Posted on Sep 7, 2010 by Grumpy Rabbit

Heh yeah that is odd.. OK so you do see probe response issues but you get immediately disconnected. Yeah this is odd. I'm going to look at my own probe issue now.

BTW it may also help to capture 'iw event -t' logs

Comment #20

Posted on Sep 7, 2010 by Happy Horse

I figured out why mcgrof was getting "try #N" messages and I wasn't. Those messages are under a "#ifdef CONFIG_MAC80211_VERBOSE_DEBUG" that presumably we don't have set in ChromiumOS. This means that my unsuccessful probe run started 4*500ms = 2sec earlier, that places me 500ms after the scan results came in.

Comment #21

Posted on Sep 7, 2010 by Grumpy Rabbit

In order for you to get the beacon loss messages you also need CONFIG_MAC80211_VERBOSE_DEBUG so I figured you had that enabled.

Comment #22

Posted on Sep 7, 2010 by Grumpy Rabbit

Using a sniffer I see the probe requests and probe responses from the nexus one. The probe retries happen very quickly with nothing coming in between them, as if we hurry during the retries.

Doing more digging..

Comment #23

Posted on Sep 7, 2010 by Grumpy Rabbit

OK see this log of the probes going out quickly, the replies only come in after that. Do you see the same? I'll look into the timing of this next, it could be that we are not waiting long enough for some reason.

Attachments

monitor-nexus-one.png 205.81KB

Comment #24

Posted on Sep 7, 2010 by Grumpy Rabbit

Ok the timing is by design see:

commit d1c5091f23fed5195271e2849f89017d3a126521 Author: Maxim Levitsky Date: Fri Jul 31 18:54:23 2009 +0300

mac80211: Increase timeouts for station polling

Do a probe request every 30 seconds, and wait for probe response,
half a second This should lower the traffic that card sends, thus save
power Wainting longer for response makes probe more robust against
'slow' access points

Signed-off-by: Maxim Levitsky <maximlevitsky@gmail.com>
Acked-by: Johannes Berg <johannes@sipsolutions.net>
Tested-by: Marcel Holtmann <marcel@holtmann.org>
Signed-off-by: John W. Linville <linville@tuxdriver.com>

diff --git a/net/mac80211/mlme.c b/net/mac80211/mlme.c index ccd5c7a..6d5a1ee 100644 --- a/net/mac80211/mlme.c +++ b/net/mac80211/mlme.c @@ -42,13 +42,13 @@ * Time the connection can be idle before we probe * it to see if we can still talk to the AP. */ -#define IEEE80211_CONNECTION_IDLE_TIME (2 * HZ) +#define IEEE80211_CONNECTION_IDLE_TIME (30 * HZ) /* * Time we wait for a probe response after sending * a probe request because of beacon loss or for * checking the connection still works. */ -#define IEEE80211_PROBE_WAIT (HZ / 5) +#define IEEE80211_PROBE_WAIT (HZ / 2)
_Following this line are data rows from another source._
theorem execSetFeatures_kept {a0} {a1} {a2} {a3} (h : Kept r s) : KeptNext r (execSetFeatures a0 a1 a2 a3 s) := by
  unfold execSetFeatures
  refine KeptNext.next ?_
  exact State.carryOn_kept (State.takeCmd_kept h)

theorem execGetFeatures_kept {a0} {a1} {a2} {a3} (h : Kept r s) : KeptNext r (execGetFeatures a0 a1 a2 a3 s) := by
  unfold execGetFeatures
  refine KeptNext.next ?_
  exact State.carryOn_kept (State.takeCmd_kept h)

theorem execAsynchronousEventRequest_kept {a0} (h : Kept r s) : KeptNext r (execAsynchronousEventRequest a0 s) := by
  unfold execAsynchronousEventRequest
  refine KeptNext.next ?_
  exact State.carryOn_kept (State.takeCmd_kept h)

theorem execKeepAlive_kept {a0} (h : Kept r s) : KeptNext r (execKeepAlive a0 s) := by
  unfold execKeepAlive
  refine KeptNext.next ?_
  exact State.carryOn_kept (State.takeCmd_kept h)

theorem execContextAssign_kept (h : Kept r s) : KeptNext r (execContextAssign s) := by
  unfold execContextAssign
  refine KeptNext.next ?_
  refine Kept.ite ?_ ?_
  · exact h
  · split
    · exact State.carryOn_kept (State.giveContext_kept h)
    · exact h

theorem execKeepAliveExpiry_kept {a0} (h : Kept r s) : KeptNext r (execKeepAliveExpiry a0 s) := by
  unfold execKeepAliveExpiry
  refine KeptNext.next ?_
  split
  · exact State.carryOn_kept (State.raise_kept (State.endAssoc_kept h))
  · exact h

theorem execCutPoint_kept {a0} {a1} {a2} {a3} (h : Kept r s) : KeptNext r (execCutPoint a0 a1 a2 a3 s) := by
  unfold execCutPoint
  refine KeptNext.next ?_
  split
  · exact h
  · refine Kept.ite ?_ ?_
    · exact h
    · extract_lets x12 x13
      have h14 : Kept r x12 := State.passTo_kept h
      clear_value x12
      have h15 : Kept r x13 := Kept.ite (State.takeBack_kept h14) (Kept.ite (State.answer_kept h14) (State.failCmd_kept h14))
      clear_value x13
      exact State.carryOn_kept (State.raiseOnce_kept (State.countOpen_kept h15))

theorem execCommitPoint_kept {a0} {a1} {a2} {a3} (h : Kept r s) : KeptNext r (execCommitPoint a0 a1 a2 a3 s) := by
  unfold execCommitPoint
  extract_lets x2
  clear_value x2
  refine KeptNext.next ?_
  split
  · exact Kept.ite (State.carryOn_kept (State.commit_kept h)) h
  · exact h

end Sys2Proof.Machine
end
#define TMR_RUNNING_TIMER 0 #define TMR_RUNNING_CHANSW 1

And the above seems to be well reflected in the wireshark screenshot. What doesn't make much sense though is why we are sending a probe request given that we are supposed to be receiving beacons. I'm going to try this patch now which kills the idle connection monitor while we are scanning, we shouldn't be doing that while off channel.

Attachments

off-chan-fix-conn-idle.patch 917

Comment #25

Posted on Sep 7, 2010 by Grumpy Rabbit

Even if we do what I suggest in the above patch and also even increase IEEE80211_PROBE_WAIT to 5 seconds (5 * HZ) I still see the STA not receiving the probe responses from the AP so something else is messed up. Digging.

Comment #26

Posted on Sep 7, 2010 by Happy Horse

I did a trace and have visually confirmed that (1) there are beacons every 100ms during the entire period where the disconnect happens (including while this error condition occurs -- why does reception of a beacon not reset this condition?) (2) I can confirm that I see probe requests every 500ms. (3) I also see the Android phone responding by ACKing the Probe Request, but I don't ever see probe responses. It is possible at least in my case that the phone doesn't consider the probe request valid (although it is happy to respond to broadcast probe requests for other hosts). Perhaps it's the HT block?

Attachments

cap.png 305.31KB

Comment #27

Posted on Sep 7, 2010 by Happy Horse

Here's a snapshot of a capture of the same time period as above, except I've opened up the filters a bit to show all probe requests and responses. You can see the access point responding to broadcast probe requests at the same time as it ACKs (but does not respond in any other way) to directed probe requests. I've also attached a pic of the zoom-in of the probe request that the client is sending.

Attachments

cap2.png 276.7KB

cap3.png 63.33KB

Comment #28

Posted on Sep 8, 2010 by Happy Horse

I've verified that from the STA's perspective (not just from a third party) the beacons from the attached BSS are visible. I consider it a possible bug that the Android device doesn't respond to the unicast probe request. However, it's a bigger bug in my mind for our STA to depart the access point although beacons are in full view. I'll be diving into mac80211 to see if I can fix that behavior. But first, I'll apply your patch above.

Comment #29

Posted on Sep 8, 2010 by Happy Horse

I tried your patch (actually, the attached variant since yours didn't compile since IEEE80211_CONNECTION_IDLE_TIME is local to mlme.c). The problem doesn't occur as often as a result. However, it does still occur, and for good reason -- if the connection is idle (i.e, no unicast traffic is received) for the 30 second idle interval (less likely since we also have periodic background scan which can reset the 30 second timer, but still completely possible), we still start our probes, and since the AP doesn't support unicast probe requests, we die.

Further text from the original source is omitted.